• _WORK INSTRUCTION_
From the data below, copy exactly the lines that lie between the one holding "one meaning. -/" and the one holding "follows; that many", including both, and nothing more.

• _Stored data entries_

-- ==== Sys2Proof/Machine/State.lean ====
section
/-! DEFINITION. The state the spec gives the machine (10_state.md R10 to R13, R19 to R21), as plain data, its value
after Reset (R24), and the reasons a step can stop. There is no system register, no mode, no exception register, no
reservation and no hidden state (R15, R16, R22, R23). -/

namespace Sys2Proof.Machine

/-- The seven status flags, each one independent bit (R13); there is no packed status byte (R14). -/
structure Flags where
  /-- carry -/
  c : Bool
  /-- zero -/
  z : Bool
  /-- interrupt-disable: cleared by CLI, read by nothing -/
  i : Bool
  /-- decimal: cleared by CLD, read by nothing -/
  d : Bool
  /-- break: written by Reset only, read by nothing -/
  b : Bool
  /-- overflow -/
  v : Bool
  /-- negative -/
  n : Bool
deriving DecidableEq, Repr

/-- The memory (R20) as a list of cells, in the canonical form `Memory.wf` of Machine/Ops.lean. -/
abbrev Memory := List Host.Cell

/-- The machine's state. `cyc` means something only inside an Execute transaction (R19); `diag` is output only (R21). -/
structure State where
  /-- accumulator (R10) -/
  a : Byte
  /-- index register X (R10) -/
  x : Byte
  /-- index register Y (R10) -/
  y : Byte
  /-- program counter (R11) -/
  pc : Word
  /-- stack pointer, a full address (R12) -/
  sp : Word
  /-- status flags (R13) -/
  flags : Flags
  /-- remaining cycle budget, a signed integer with no width (R19, D15) -/
  cyc : Int
  /-- memory (R20) -/
  mem : Memory
  /-- diagnostic trace, oldest report first (R21) -/
  diag : List Byte
deriving DecidableEq, Repr

/-- Why the machine stops with a fault: never. R130: the hardware raises no synchronous exception and has no fault
state, so this type has no constructor (log entry 16). Safe: nothing is stopped by it. -/
inductive Fault where
deriving DecidableEq, Repr

/-- Why the model gives no next state. -/
inductive Refusal where
  /-- An instruction with no meaning in `exec`, by its mnemonic. Raised by no arm of this model. Safe. -/
  | notModelled (mnemonic : String)
  /-- PHA, PLA, JSR or RTS started with `sp` outside 0x0100 to 0x01FF, a state no run reaches: refused as
  93_implementation_defined.md U9 says (log entry 15). Safe. -/
  | stackPointerOutsidePage
  /-- WriteWord at 0xFFFF, whose second byte has no address: no meaning, and no instruction reaches it
  (R63, R37, U1, D24; log entry 15). Safe. -/
  | wordWriteOutOfRange
  /-- A host access to an address outside 0x0000 to 0xFFFF: refused (R37, U1; log entry 17). Raised by the host's
  memory commands. Safe. -/
  | hostAddressOutOfRange
  /-- Execute, or a host read of memory, before the first Reset: refused (R25, U3, D21; log entry 17). Safe. -/
  | beforeFirstReset
deriving DecidableEq, Repr

/-- What an instruction, or a primitive that can be refused, answers. -/
abbrev Result := Host.Outcome State Fault Refusal

/-- The state after Reset under a parameter record (R24, R150). `cyc` is not part of R24's table; 0 is a DESIGN CHOICE
(log entry 10) that no rule reads before Execute sets it. -/
def State.resetWith (p : Params) : State where
  a := 0
  x := 0
  y := 0
  pc := p.resetPc
  sp := p.spReset
  flags := { c := false, z := false, i := false, d := false, b := false, v := false, n := false }
  cyc := 0
  mem := []
  diag := []

/-- The machine right after reset, at the defaults of R5. -/
def State.reset : State := State.resetWith params

end Sys2Proof.Machine
end

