-- ==== Sys2Proof/Certificates/Slice0/Obligations.lean ====
section
/-! DEFINITION. The statements for the provers. Each says which rule of spec/ it formalises; a clause that rests on a
choice (the spec's own decision D<n>, or the model's) names the entry of the assumption log. -/

open Sys2Proof Sys2Proof.Machine

/-! ## Reset -/

/-- 70_reset_and_hazards.md R150 with the table of 10_state.md R24: whatever the block was before, Reset leaves every
state element at its tabled value. The numbers 0xFFFC (log 1), 0x0100 (log 2) and the empty `diag` (log 14) are choices
of the spec. `State.reset` is what the first Reset gives. -/
def Obligations.ResetLeavesTabledState : Prop :=
  Block.command .reset .constructed = .next (.ready State.reset, none) ∧
  ∀ b : Block, ∃ t : State, Block.command .reset b = .next (.ready t, none) ∧
    t.a = 0 ∧ t.x = 0 ∧ t.y = 0 ∧ t.pc = 0xFFFC ∧ t.sp = 0x0100 ∧
    t.flags = { c := false, z := false, i := false, d := false, b := false, v := false, n := false } ∧
    (∀ a : Word, t.memRead a = 0) ∧ t.diag = []

/-- The reset state meets the invariant that every step keeps, and what no instruction changes has its reset value. That
the pointer's reset value is 0x0100 is log 2. -/
def Obligations.ResetMeetsInvariant : Prop := State.reset.Inv ∧ State.reset.NeverWritten

/-! ## Encoding -/

/-- Words written out from 30_encoding.md R50, R52, R54 and R55 decode to what they stand for: all 26 rows of R54, so
every format of R50, the operand byte after the opcode, the operand word low byte first, and a byte after a one-byte
instruction given back; and the unimplemented 0x8D, which takes no operand. The opcode values but 0xA9 are log 3, and
that 0x8D has no handler is log 4. -/
def Obligations.SpecWordsDecode : Prop :=
  decode [0xA9, 0x42] = .ok (.ldaImm 0x42, []) ∧
  decode [0xA5, 0x10] = .ok (.ldaZp 0x10, []) ∧
  decode [0xB5, 0xF0] = .ok (.ldaZpX 0xF0, []) ∧
  decode [0x69, 0x01] = .ok (.adc 0x01, []) ∧
  decode [0x29, 0x0F] = .ok (.and 0x0F, []) ∧
  decode [0xC9, 0x05] = .ok (.cmp 0x05, []) ∧
  decode [0x90, 0x04] = .ok (.bcc 0x04, []) ∧
  decode [0xB0, 0xFE] = .ok (.bcs 0xFE, []) ∧
  decode [0xF0, 0x02] = .ok (.beq 0x02, []) ∧
  decode [0xD0, 0xFC] = .ok (.bne 0xFC, []) ∧
  decode [0x30, 0x01] = .ok (.bmi 0x01, []) ∧
  decode [0x10, 0xFD] = .ok (.bpl 0xFD, []) ∧
  decode [0x50, 0x7F] = .ok (.bvc 0x7F, []) ∧
  decode [0x70, 0x80] = .ok (.bvs 0x80, []) ∧
  decode [0x18, 0x69] = .ok (.clc, [0x69]) ∧
  decode [0xD8, 0x69] = .ok (.cld, [0x69]) ∧
  decode [0x58, 0x69] = .ok (.cli, [0x69]) ∧
  decode [0xB8, 0x69] = .ok (.clv, [0x69]) ∧
  decode [0xEA, 0x69] = .ok (.nop, [0x69]) ∧
  decode [0xC6, 0x10] = .ok (.decZp 0x10, []) ∧
  decode [0xE6, 0x7F] = .ok (.inc 0x7F, []) ∧
  decode [0x48, 0x69] = .ok (.pha, [0x69]) ∧
  decode [0x68, 0x69] = .ok (.pla, [0x69]) ∧
  decode [0x20, 0x10, 0x02] = .ok (.jsr 0x0210, []) ∧
  decode [0x4C, 0x10, 0x02] = .ok (.jmp 0x0210, []) ∧
  decode [0x60, 0x69] = .ok (.rts, [0x69]) ∧
  decode [0x8D, 0x00, 0x02] = .ok (.unimpl 0x8D, [0x00, 0x02])

/-- Decode after encode is the identity, for every well-formed instruction with every operand, whatever follows it in
memory, and for every complete opcode map (00_scope.md R5: `OPC` is a parameter); the default map is complete. -/
def Obligations.DecodeAfterEncodeIsIdentity : Prop :=
  OpcComplete params.opc ∧
  ∀ p : Params, OpcComplete p.opc → ∀ (i : Instr) (rest : List Byte),
    i.wfWith p = true → decodeWith p (encodeWith p i ++ rest) = .ok (i, rest)

/-- Whatever decodes is a well-formed instruction whose encoding is exactly the bytes it was read from: every word has
one meaning. -/
def Obligations.DecodedBytesReencode : Prop :=
  ∀ (bytes rest : List Byte) (i : Instr),
    decode bytes = .ok (i, rest) → i.wf = true ∧ encode i ++ rest = bytes

/-- 30_encoding.md R53 with R50 and R56: to each opcode byte belongs one length of 1 to 3, whatever follows; that many
bytes, whatever their values, are decoded (so decoding is total, R56), and none beyond them has an influence. The last
clause, that a list with fewer bytes is rejected as `operandMissing`, is the model's own choice (log 24). -/
def Obligations.OpcodeByteAloneGivesLength : Prop :=
  ∀ op : Byte, ∃ length : Nat, 1 ≤ length ∧ length ≤ 3 ∧
    (∀ operand : List Byte, operand.length + 1 = length → ∃ i : Instr, i.length = length ∧
      ∀ rest : List Byte, decode (op :: operand ++ rest) = .ok (i, rest)) ∧
    (∀ short : List Byte, short.length + 1 < length → decode (op :: short) = .error .operandMissing)

/-- 30_encoding.md R54 to R56, for the default map (logs 3 and 4): 26 byte values have a handler, the other 230 all
decode alike, as the unimplemented opcode with no operand, and every instruction's length is that of its format's row
in R50. -/
def Obligations.EncodingSpaceIsWhole : Prop :=
  ((List.range 256).filter (fun n => (params.opc.lookup (BitVec.ofNat 8 n)).isSome)).length = 26 ∧
  ((List.range 256).filter (fun n => !(params.opc.lookup (BitVec.ofNat 8 n)).isSome)).length = 230 ∧
  (∀ (op : Byte) (rest : List Byte), params.opc.lookup op = none → decode (op :: rest) = .ok (.unimpl op, rest)) ∧
  (∀ (bytes rest : List Byte) (i : Instr), decode bytes = .ok (i, rest) →
    bytes.length = rest.length + (match i.format with
      | .imp | .imps | .u => 1
      | .imm | .zp | .zpx | .zpq | .rel => 2
      | .abs => 3))

/-! ## The step and the fetch -/

/-- A step runs the decoded instruction (40_fetch_decode_execute.md R72, R73): when the bytes at the program counter
decode to `i`, the step is `exec i` on that very state; the step adds nothing around it. That the second and third byte
are at `pc + 1` and `pc + 2` modulo 65536 is log 9, and that three bytes are looked at whatever the length is log 20. -/
def Obligations.StepRunsDecodedInstruction : Prop :=
  ∀ (s : State) (i : Instr) (rest : List Byte),
    decode [s.memRead s.pc, s.memRead (s.pc + 1), s.memRead (s.pc + 2)] = .ok (i, rest) →
      i.wf = true ∧ step s = exec i s

/-- The loop's own fetch, byte by byte with FetchByte and FetchWord and with nothing looked at ahead (R53, R60, R61,
R72, R73), reads the instruction the step runs and leaves the state that the meaning starts from. Addresses and `pc` are
modulo 65536 (log 9); the step's own look at three bytes is log 20. -/
def Obligations.FetchSequenceReadsInstruction : Prop :=
  ∀ s : State, fetchInstr s = (instrAt s, s.fetched (instrAt s).length)

/-- How a program is placed (log 19, addresses modulo 65536: log 9): the instruction whose bits are put where the next
fetch reads is the one the very next step runs, and nothing but memory is touched by putting it there. -/
def Obligations.PlacedInstructionRunsNext : Prop :=
  ∀ (s : State) (nbits w : Nat) (i : Instr), decodeTableWord nbits w = some i →
    step (s.withFetchWord nbits w) = exec i (s.withFetchWord nbits w) ∧
    s.withFetchWord nbits w = { s with mem := (s.withFetchWord nbits w).mem }

/-- 20_memory.md R43, for the fetch right after a store: the instruction it reads is made of the stored byte and, elsewhere,
of what stood in memory. That the bytes after the opcode are at `pc + 1` and `pc + 2` modulo 65536 is D14 (log 9), and
that three bytes are looked at whatever the length is log 20. -/
def Obligations.StoreIsSeenByNextFetch : Prop :=
  ∀ (s : State) (a : Word) (v : Byte),
    let seen : Word → Byte := fun b => if b = a then v else s.memRead b
    instrAt (s.memWrite a v) = assembleWith params (seen s.pc) (seen (s.pc + 1)) (seen (s.pc + 2))

/-! ## Primitives -/

/-- 20_memory.md R34: MemWrite sets the byte at its address and changes nothing else, `cyc` included; the next read of
it, by any primitive including a fetch, returns it. That FetchWord at 0xFFFF takes its high byte from 0x0000 (the last
clause at address 0) is D14 (log 9). -/
def Obligations.MemWriteSetsOneByte : Prop :=
  ∀ (s : State) (a : Word) (v : Byte),
    (s.memWrite a v).memRead a = v ∧
    (∀ b : Word, b ≠ a → (s.memWrite a v).memRead b = s.memRead b) ∧
    s.memWrite a v = { s with mem := (s.memWrite a v).mem } ∧
    (readByte a (s.memWrite a v)).1 = v ∧
    (fetchByte { s.memWrite a v with pc := a }).1 = v ∧
    lowByte (fetchWord { s.memWrite a v with pc := a }).1 = v ∧
    highByte (fetchWord { s.memWrite a v with pc := a - 1 }).1 = v

/-- FetchByte, FetchWord and ReadByte (R60 to R62), the word little-endian (20_memory.md R30), `pc` modulo 65536
(log 9). -/
def Obligations.FetchAndReadPrimitives : Prop :=
  ∀ s : State,
    fetchByte s = (s.memRead s.pc, { s with pc := s.pc + 1, cyc := s.cyc - 1 }) ∧
    (fetchWord s).1.toNat = (s.memRead s.pc).toNat + 256 * (s.memRead (s.pc + 1)).toNat ∧
    (fetchWord s).2 = { s with pc := s.pc + 2, cyc := s.cyc - 2 } ∧
    ∀ a : Word, readByte a s = (s.memRead a, { s with cyc := s.cyc - 1 })

/-- WriteWord (R63): low byte at `a`, high byte at `a + 1`, every other byte as before, cost 2; at 0xFFFF it has no
meaning and is refused (D24, log 15). -/
def Obligations.WriteWordIsLittleEndian : Prop :=
  ∀ (s : State) (a w : Word),
    (a ≠ 0xFFFF → ∃ t : State, writeWord a w s = .next t ∧
      (t.memRead a).toNat = w.toNat % 256 ∧ (t.memRead (a + 1)).toNat = w.toNat / 256 ∧
      (∀ b : Word, b ≠ a → b ≠ a + 1 → t.memRead b = s.memRead b) ∧
      t = { s with mem := t.mem, cyc := s.cyc - 2 }) ∧
    (a = 0xFFFF → writeWord a w s = .refused .wordWriteOutOfRange)

/-- 40_fetch_decode_execute.md R64: ModifySP is a reset to the opposite end of the stack page, and it is applied after
every push and every pull. That RTS applies it after each of its two pulls (R67) and JSR once after its two-byte step is
the resolution of conflict C2 (log 18). -/
def Obligations.ModifySpResetsToOppositeEnd : Prop :=
  (∀ sp : Word,
    (sp.toNat < 0x0100 → modifySp sp = 0x01FF) ∧
    (0x01FF < sp.toNat → modifySp sp = 0x0100) ∧
    (0x0100 ≤ sp.toNat → sp.toNat ≤ 0x01FF → modifySp sp = sp)) ∧
  ∀ s t : State,
    (exec .pha s = .next t → t.sp = modifySp (s.sp - 1)) ∧
    (exec .pla s = .next t → t.sp = modifySp (s.sp + 1)) ∧
    (exec .rts s = .next t → t.sp = modifySp (modifySp (s.sp + 1) + 1)) ∧
    (∀ target : Word, exec (.jsr target) s = .next t → t.sp = modifySp (s.sp - 2))

/-! ## Loads -/

/-- 41_load.md R81, LDA #: the opcode, the new accumulator, the two flags, the cost, the advance of the program
counter, and nothing else changed. -/
def Obligations.LoadImmediateResult : Prop :=
  ∀ (imm : Byte) (s : State),
    decode [0xA9, imm] = .ok (.ldaImm imm, []) ∧
    ∃ t : State, exec (.ldaImm imm) s = .next t ∧
      t = { s with
        a := imm
        flags := { s.flags with z := decide (imm = 0), n := decide (128 ≤ imm.toNat) }
        pc := t.pc
        cyc := s.cyc - 2 } ∧
      PcAdvances 2 s t

/-- 41_load.md R80, the three forms: each loads its operand, sets `Z` and `N` from the loaded byte, writes no other
register, flag or byte of memory, and the indexed form takes one cycle more than the zero-page form. A zero-page,X sum
above 0xFF is not said here but in `ZeroPageXAddressBothReadings` (log 7). -/
def Obligations.LoadsWriteOnlyAccumulatorZeroNegative : Prop :=
  ∀ s : State,
    let loads : Instr → Byte → Prop := fun i v => ∃ t : State, exec i s = .next t ∧
      t = { s with
        a := v
        flags := { s.flags with z := decide (v = 0), n := decide (128 ≤ v.toNat) }
        pc := t.pc
        cyc := t.cyc }
    (∀ imm : Byte, loads (.ldaImm imm) imm) ∧
    (∀ zp : Byte, loads (.ldaZp zp) (s.memRead (BitVec.ofNat 16 zp.toNat))) ∧
    (∀ zp : Byte, ∃ v : Byte, loads (.ldaZpX zp) v ∧
      (zp.toNat + s.x.toNat < 256 → v = s.memRead (BitVec.ofNat 16 (zp.toNat + s.x.toNat)))) ∧
    (∀ (zp : Byte) (t u : State), exec (.ldaZpX zp) s = .next t → exec (.ldaZp zp) s = .next u → t.cyc = u.cyc - 1)

/-- LDA zp and LDA zp,X whole (41_load.md R82, R83), the second under both readings of `ZPX_WRAP`: with it the sum
stays in the zero page (D12, log 7, the default), without it the sum is the address. Costs 3 and 4 rest on D11 (log 6),
`pc` modulo 65536 on D14 (log 9). -/
def Obligations.ZeroPageXAddressBothReadings : Prop :=
  ∀ (zp : Byte) (s : State),
    let after : Byte → Int → State := fun v cost =>
      { s with
        a := v
        flags := { s.flags with z := decide (v = 0), n := decide (128 ≤ v.toNat) }
        pc := s.pc + 2
        cyc := s.cyc - cost }
    exec (.ldaZp zp) s = .next (after (s.memRead (BitVec.ofNat 16 zp.toNat)) 3) ∧
    exec (.ldaZpX zp) s = .next (after (s.memRead (BitVec.ofNat 16 ((zp.toNat + s.x.toNat) % 256))) 4) ∧
    exec (.ldaZpX zp) s = execLdaZpXWith params zp s ∧
    (∀ p : Params, p.zpxWrap = true →
      execLdaZpXWith p zp s = .next (after (s.memRead (BitVec.ofNat 16 ((zp.toNat + s.x.toNat) % 256))) 4)) ∧
    (∀ p : Params, p.zpxWrap = false →
      execLdaZpXWith p zp s = .next (after (s.memRead (BitVec.ofNat 16 (zp.toNat + s.x.toNat))) 4))

/-! ## Arithmetic and flags -/

/-- ADC # (42_alu.md R86) on integers: the result is the low 8 bits of `A + imm + C`, the carry says that the sum does
not fit them, `Z` and `N` are from the low 8 bits, `V` is the source's sign-bit test. It holds for either value of `D`
(D17, log 13); `pc` is modulo 65536 (D14, log 9). -/
def Obligations.AdcResultAndFlags : Prop :=
  ∀ (imm : Byte) (s : State),
    let sum : Nat := s.a.toNat + imm.toNat + s.flags.c.toNat
    ∃ t : State, exec (.adc imm) s = .next t ∧
      t.a.toNat = sum % 256 ∧
      t.flags = { s.flags with
        c := decide (255 < sum)
        z := decide (sum % 256 = 0)
        n := decide (128 ≤ sum % 256)
        v := decide ((~~~(s.a ^^^ imm) &&& (s.a ^^^ t.a) &&& 0x80) ≠ 0) } ∧
      t = { s with a := t.a, flags := t.flags, pc := s.pc + 2, cyc := s.cyc - 2 }

/-- What ADC's overflow test means (the derivation at the end of R86's description): `V` is 1 exactly when the two
operands read as signed numbers, plus the carry, sum to something outside -128 to 127. -/
def Obligations.AdcOverflowMeansSignedOverflow : Prop :=
  ∀ (imm : Byte) (s t : State), exec (.adc imm) s = .next t →
    (t.flags.v = true ↔
      ¬ (-128 ≤ s.a.toInt + imm.toInt + s.flags.c.toNat ∧ s.a.toInt + imm.toInt + s.flags.c.toNat ≤ 127))

/-- AND # whole (42_alu.md R87), the result bit by bit; `pc` is modulo 65536 (D14, log 9). -/
def Obligations.AndResultAndFlags : Prop :=
  ∀ (imm : Byte) (s : State), ∃ t : State, exec (.and imm) s = .next t ∧
    (∀ k : Nat, t.a.getLsbD k = (s.a.getLsbD k && imm.getLsbD k)) ∧
    t.flags = { s.flags with z := decide (t.a = 0), n := t.a.getLsbD 7 } ∧
    t = { s with a := t.a, flags := t.flags, pc := s.pc + 2, cyc := s.cyc - 2 }

/-- CMP # whole (42_alu.md R88): the comparison is unsigned and `N` is bit 7 of the difference modulo 256 (D16, log 13);
the accumulator and `V` are not written; `pc` is modulo 65536 (D14, log 9). -/
def Obligations.CompareFlags : Prop :=
  ∀ (imm : Byte) (s : State),
    exec (.cmp imm) s = .next { s with
      flags := { s.flags with
        c := decide (imm.toNat ≤ s.a.toNat)
        z := decide (s.a.toNat = imm.toNat)
        n := decide (128 ≤ (s.a.toNat + (256 - imm.toNat)) % 256) }
      pc := s.pc + 2
      cyc := s.cyc - 2 }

• _EXERCISE SOLUTION_
one meaning. -/
def Obligations.DecodedBytesReencode : Prop :=
  ∀ (bytes rest : List Byte) (i : Instr),
    decode bytes = .ok (i, rest) → i.wf = true ∧ encode i ++ rest = bytes

/-- 30_encoding.md R53 with R50 and R56: to each opcode byte belongs one length of 1 to 3, whatever follows; that many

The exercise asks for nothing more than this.